Salah satu titik fokus percepatan ini adalah Kabupaten Agam, Sumatera Barat, yang mengalami dampak bencana cukup signifikan. Di Kecamatan Tanjung Raya saja, sekitar 280 unit rumah memerlukan relokasi ke area yang lebih aman. Secara keseluruhan, tercatat 620 kepala keluarga telah resmi ditetapkan sebagai calon penerima huntap berdasarkan keputusan bupati setempat.

Pemerintah Kabupaten Agam telah mengajukan usulan pemanfaatan lahan eks Hak Guna Usaha (HGU) PT Inang Sari seluas kurang lebih delapan hektare sebagai lokasi utama pembangunan huntap. Kawasan ini tidak hanya akan menjadi tempat tinggal baru, namun juga direncanakan untuk mendukung pembangunan Sekolah Rakyat dan berbagai fasilitas pendukung lainnya, mewujudkan permukiman yang lebih layak dan berkelanjutan di masa depan.
Irjen Wahyu Bintono Hari Bawono, Kepala Posko Nasional Satuan Tugas Percepatan Rehabilitasi dan Rekonstruksi (Satgas PRR) Pascabencana Sumatera, menegaskan bahwa pembangunan huntap merupakan prioritas utama dalam seluruh program rehabilitasi dan rekonstruksi pascabencana.
Wahyu memberikan apresiasi tinggi terhadap langkah proaktif Pemerintah Kabupaten Agam dalam mencari solusi penyediaan lahan. Ia menilai Agam sebagai salah satu daerah yang sangat sigap dalam mempercepat penyelesaian berbagai kendala teknis di lapangan. Menurutnya, pembangunan huntap yang terpusat akan memberikan efisiensi dan manfaat yang jauh lebih besar, karena dapat dilaksanakan secara efektif. Selain unit rumah, pembangunan juga akan berjalan paralel dengan penyediaan prasarana, sarana, dan utilitas umum (PSU) agar kawasan permukiman dapat segera berfungsi optimal.
"Semakin cepat pembangunan Huntap dilaksanakan, maka semakin efisien penggunaan anggaran negara, karena dapat mengurangi ketergantungan masyarakat terhadap Huntara," ujar Wahyu dalam keterangannya yang disampaikan pada Sabtu.
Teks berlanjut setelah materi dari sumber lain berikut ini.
/-- Under `REPORT` a push that reports nothing takes no byte out of `MSG_BUF`, and overwrites byte `i` after `6 + i` bytes
of a frame at the earliest. -/
theorem pushByte_keeps_read (h : pushByte b s = .next (t, .noOutput)) (hreport : s.cfg.policy = .report)
    (hearly : s.df.received < 6 + i) : Memory.read t.buf i = Memory.read s.buf i := by
  rcases pushByte_buf h with hbuf | ⟨c, m, len, cnt, hdf, hbuf⟩ | ⟨-, hout⟩
  · rw [hbuf]
  · rw [received_of_message hdf] at hearly
    rw [hbuf, Memory.read_write_other _ _ (by omega)]
  · exact absurd rfl (hout hreport)

/-! ### The windows over a byte sequence (R267) -/

/-- What every push keeps until `n` bytes of a frame are taken, given what it reports, a sequence keeps that goes no
further. -/
theorem pushAll_keeps_until {P : State → Prop} {Q : DfOutcome → Prop} {n : Nat}
    (hstep : ∀ {s t : State} {b : Byte} {o : DfOutcome}, pushByte b s = .next (t, o) → s.df.received < n → Q o → P s → P t)
    (h : pushAll xs s = .next (t, evs)) (hn : s.df.received + xs.length ≤ n) (hout : ∀ o ∈ outcomes evs, Q o)
    (hs : P s) : P t := by
  induction xs generalizing s evs with
  | nil => cases h; exact hs
  | cons x xs ih =>
    obtain ⟨u, o, rest, hx, hxs, rfl⟩ := pushAll_cons_eq_next.1 h
    rw [outcomes_cons, List.forall_mem_cons] at hout
    obtain ⟨ho, hrest⟩ := hout
    have hreceived := (pushByte_move hx).received_le
    rw [List.length_cons] at hn
    exact ih hxs (by omega) hrest (hstep hx (by omega) ho hs)

/-- What every push keeps until `n` bytes of a frame are taken, whatever it reports. -/
theorem pushAll_eq_until {α : Type} {f : State → α} {n : Nat}
    (hstep : ∀ {s t : State} {b : Byte} {o : DfOutcome}, pushByte b s = .next (t, o) → s.df.received < n → f t = f s)
    (h : pushAll xs s = .next (t, evs)) (hn : s.df.received + xs.length ≤ n) : f t = f s :=
  pushAll_keeps_until (P := fun w => f w = f s) (Q := fun _ => True)
    (fun hpush hreceived _ hw => (hstep hpush hreceived).trans hw) h hn (fun _ _ => trivial) rfl

/-- Inside its window a byte of `MSG_BUF` reads as before, or not at all. -/
theorem pushAll_read_early (h : pushAll xs s = .next (t, evs)) (hn : s.df.received + xs.length ≤ 6 + i)
    (hv : Memory.read t.buf i = some v) : Memory.read s.buf i = some v :=
  pushAll_keeps_until (P := fun w => Memory.read w.buf i = some v → Memory.read s.buf i = some v) (Q := fun _ => True)
    (fun hpush hreceived _ hw hv => hw (pushByte_read_early hpush hreceived hv)) h hn (fun _ _ => trivial) id hv

/-- Inside its window a byte of `MSG_BUF` stays, under `REPORT`, as long as nothing is reported. -/
theorem pushAll_keeps_read (h : pushAll xs s = .next (t, evs)) (hn : s.df.received + xs.length ≤ 6 + i)
    (hreport : s.cfg.policy = .report) (hout : ∀ o ∈ outcomes evs, o = .noOutput) :
    Memory.read t.buf i = Memory.read s.buf i := by
  refine (pushAll_keeps_until
    (P := fun w => w.cfg.policy = .report ∧ Memory.read w.buf i = Memory.read s.buf i) (Q := (· = .noOutput))
    ?_ h hn hout ⟨hreport, rfl⟩).2
  rintro w w' b _ hpush hreceived rfl ⟨hpolicy, hread⟩
  obtain ⟨hcfg, -⟩ := pushByte_frame hpush
  exact ⟨by rw [hcfg, hpolicy], (pushByte_keeps_read hpush hpolicy hreceived).trans hread⟩

end Window

/-- After an Envelope DF is in the initial SYNC state, and `MSG_BUF` reads as the message (R37, R150). -/
theorem exec_dfPush_envelope {s t : State} {b : Byte} {env : Envelope} (h : exec (.dfPush b) s = .next t)
    (hout : outcomes t.out.df = [.envelope env]) :
    t.cfg = s.cfg ∧ inInitialSync t ∧ ∀ i, Memory.read t.buf i = env.msg[i]? := by
  obtain ⟨u, o, hpush, rfl⟩ := execDfPush_eq_next.1 h
  obtain rfl : o = .envelope env := List.head_eq_of_cons_eq hout
  obtain ⟨len, hmsg, rfl⟩ := pushByte_envelope hpush
  exact ⟨rfl, rfl, read_below_of_readFrom hmsg⟩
Pernyataan ini disampaikannya dalam rapat koordinasi hibrida dengan Pemerintah Kabupaten Agam yang digelar sehari sebelumnya, Jumat.
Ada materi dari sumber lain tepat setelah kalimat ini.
-- ==== Sys2Proof/Certificates/Slice0/Obligations.lean ====
section
/-! DEFINITION. The statements for the provers. -/

open Sys2Proof Sys2Proof.Machine Sys2Proof.Claims

/-! ### Encoding -/

/-- Decode and encode agree (R96, R97): for every well-formed instruction, every operand at every value
its range admits, decoding its word gives it back. -/
def Obligations.DecodeInvertsEncode : Prop := ∀ i : Instr, i.WellFormed → decode (encode i) = .ok i

/-- Every word that decodes gives a well-formed instruction, and is that instruction's word but for the
don't-care bits of its pattern (R96, R98). -/
def Obligations.DecodedWordIsEncodingUpToDontCares : Prop :=
  ∀ (w : InstrWord) (i : Instr), decode w = .ok i → i.WellFormed ∧ encode i = w &&& ~~~dontCareBits i

/-- R98: every value of the x bits selects the same instruction, and the assembled word has them 0. -/
def Obligations.DontCareBitsSelectTheSameInstruction : Prop :=
  (∀ x, x < 128 → decode (BitVec.ofNat 14 (0x0100 + x)) = .ok .clrw) ∧ encode .clrw = 0x0100 ∧
  (∀ x, x < 4 → decode (BitVec.ofNat 14 (x * 32)) = .ok .nop) ∧ encode .nop = 0x0000 ∧
  ∀ k, k ≤ 255 →
    (∀ x, x < 4 → decode (BitVec.ofNat 14 (0x3000 + x * 256 + k)) = .ok (.movlw k)) ∧
    encode (.movlw k) = BitVec.ofNat 14 (0x3000 + k) ∧
    (∀ x, x < 4 → decode (BitVec.ofNat 14 (0x3400 + x * 256 + k)) = .ok (.retlw k)) ∧
    encode (.retlw k) = BitVec.ofNat 14 (0x3400 + k) ∧
    (∀ x, x < 2 → decode (BitVec.ofNat 14 (0x3C00 + x * 256 + k)) = .ok (.sublw k)) ∧
    encode (.sublw k) = BitVec.ofNat 14 (0x3C00 + k) ∧
    (∀ x, x < 2 → decode (BitVec.ofNat 14 (0x3E00 + x * 256 + k)) = .ok (.addlw k)) ∧
    encode (.addlw k) = BitVec.ofNat 14 (0x3E00 + k)

/-- R99: exactly the 372 listed words decode to no instruction, and each is rejected by name. -/
def Obligations.UnassignedWordsAreExactlyTheListedOnes : Prop :=
  (∀ w : InstrWord, decode w = .error (.unassigned w) ↔ unassignedRange w.toNat = true) ∧
  (∀ (w : InstrWord) (e : DecodeError), decode w = .error e → e = .unassigned w) ∧
  7 + 22 + 31 + 31 + 1 + 24 + 256 = 372

/-- R104: the words of Example 4-1, which the spec derives from R96, decode to its instructions and are
their encodings. -/
def Obligations.ExampleWordsDecode : Prop :=
  (decode 0x3020 = .ok (.movlw 0x20) ∧ encode (.movlw 0x20) = 0b11000000100000) ∧
  (decode 0x0084 = .ok (.movwf 0x04) ∧ encode (.movwf 0x04) = 0b00000010000100) ∧
  (decode 0x0180 = .ok (.clrf 0x00) ∧ encode (.clrf 0x00) = 0b00000110000000) ∧
  (decode 0x0A84 = .ok (.incf 0x04 .f) ∧ encode (.incf 0x04 .f) = 0b00101010000100) ∧
  (decode 0x1E04 = .ok (.btfss 0x04 4) ∧ encode (.btfss 0x04 4) = 0b01111000000100) ∧
  (decode 0x2802 = .ok (.goto 0x0002) ∧ encode (.goto 0x0002) = 0b10100000000010)

/-! ### The register file and its addresses -/

/-- R63: the register file map; its last row is the spec's decision D9. -/
def Obligations.RegisterFileMap : Prop :=
  ∀ (s : State) (a : DataAddr),
    let o := a.toNat % 128
    let bank1 := decide (128 ≤ a.toNat)
    (o = 0x00 → s.loc a = .indf) ∧
    (o = 0x01 → s.loc a = if bank1 then .option else .tmr0) ∧
    (o = 0x02 → s.loc a = .pcl) ∧
    (o = 0x03 → s.loc a = .status) ∧
    (o = 0x04 → s.loc a = .fsr) ∧
    (o = 0x05 → s.loc a = if bank1 then .trisa else .porta) ∧
    (o = 0x06 → s.loc a = if bank1 then .trisb else .portb) ∧
    (o = 0x07 → s.loc a = .unimplemented ∧ dataRead s a = 0x00) ∧
    (o = 0x08 → s.loc a = if bank1 then .eecon1 else .eedata) ∧
    (o = 0x09 → s.loc a = if bank1 then .eecon2 else .eeadr) ∧
    (o = 0x0A → s.loc a = .pclath) ∧
    (o = 0x0B → s.loc a = .intcon) ∧
    (0x0C ≤ o → o ≤ s.cfg.device.gprLast → s.loc a = .gpr o) ∧
    (s.cfg.device.gprLast < o → s.loc a = .unimplemented ∧ dataRead s a = 0x00)

/-- R64: a direct address is RP0 : f; RP1 is ignored (as every bit of STATUS but RP0 is); the bank bit is
read when the instruction executes, so BSF STATUS,5 and then MOVWF 05h writes TRISA. -/
def Obligations.DirectAddress : Prop :=
  (∀ (s : State) (f : Nat), f ≤ 127 → f ≠ 0 → (ea s f).toNat = s.rp0.toNat * 128 + f) ∧
  (∀ (s : State) (status : Byte) (f : Nat), f ≤ 127 → f ≠ 0 → status.getLsbD 5 = s.status.getLsbD 5 →
    ea { s with status := status } f = ea s f) ∧
  ∀ s : State, ∃ t, execAll [.bsf 0x03 5, .movwf 0x05] s = .next t ∧
    t.trisa.toNat = s.w.toNat % 32 ∧ t.latchA = s.latchA

/-- R65: f = 0 names the place FSR points to, whatever STATUS holds; the access goes on as a direct
access to that address would, for every form that names f; INDF through itself reads 00h and writes
nothing, the flags following from the value 00h (FSR = 80h is the spec's decision D21); and no form that
names INDF moves the pointer, unless the pointer is its destination. -/
def Obligations.IndirectAddress : Prop :=
  (∀ s : State, ea s 0 = s.fsr) ∧
  (∀ (s : State) (f : Nat), f ≤ 127 → f ≠ 0 → ea s f = s.fsr →
    (∀ op : FileOp, exec (op.toFile 0) s = exec (op.toFile f) s) ∧
    (∀ (op : FileOp) (i j : Instr), op.toW 0 = some i → op.toW f = some j → exec i s = exec j s) ∧
    ∀ b, exec (.btfsc 0 b) s = exec (.btfsc f b) s ∧ exec (.btfss 0 b) s = exec (.btfss f b) s) ∧
  (∀ s : State, s.fsr.toNat % 128 = 0 →
    (∀ op : FileOp, exec (op.toFile 0) s =
      .next (onBy (op.moves s 0x00) { s with status := op.statusAfter s 0x00 })) ∧
    ∀ (op : FileOp) (i : Instr), op.toW 0 = some i → exec i s =
      .next (onBy (op.moves s 0x00) { s with w := op.value s 0x00, status := op.statusAfter s 0x00 })) ∧
  ∀ s t : State,
    (∀ op : FileOp, s.fsr.toNat % 128 ≠ 0x04 → exec (op.toFile 0) s = .next t → t.fsr = s.fsr) ∧
    (∀ (op : FileOp) (i : Instr), op.toW 0 = some i → exec i s = .next t → t.fsr = s.fsr) ∧
    ∀ b, exec (.btfsc 0 b) s = .next t ∨ exec (.btfss 0 b) s = .next t → t.fsr = s.fsr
Dari aspek legalitas lahan, Kementerian Agraria dan Tata Ruang/Badan Pertanahan Nasional (ATR/BPN) menegaskan komitmen penuhnya untuk mendukung percepatan pembangunan huntap ini.
Direktur Pengaturan Tanah Pemerintah Direktorat Jenderal Penataan dan Pemberdayaan Tanah (PHPT) Kementerian ATR/BPN, Suwito, menekankan pentingnya proses penataan lahan yang tetap berjalan sesuai ketentuan yang berlaku. "Menteri ATR/Kepala BPN, Bapak Nusron Wahid, memiliki komitmen kuat untuk mendukung dan mempercepat pembangunan Huntap," kata Suwito.
Saat ini, proses Inventarisasi Penguasaan, Pemilikan, Penggunaan, dan Pemanfaatan Tanah (IP4T) masih terus berjalan sebagai landasan penetapan legalitas pemanfaatan lahan. Seluruh pihak yang terlibat juga telah menyepakati untuk segera melaksanakan pemasangan patok di lapangan, diikuti dengan sosialisasi menyeluruh kepada masyarakat, serta penguatan komunikasi dengan masyarakat adat dan pihak-pihak yang menguasai lahan terkait.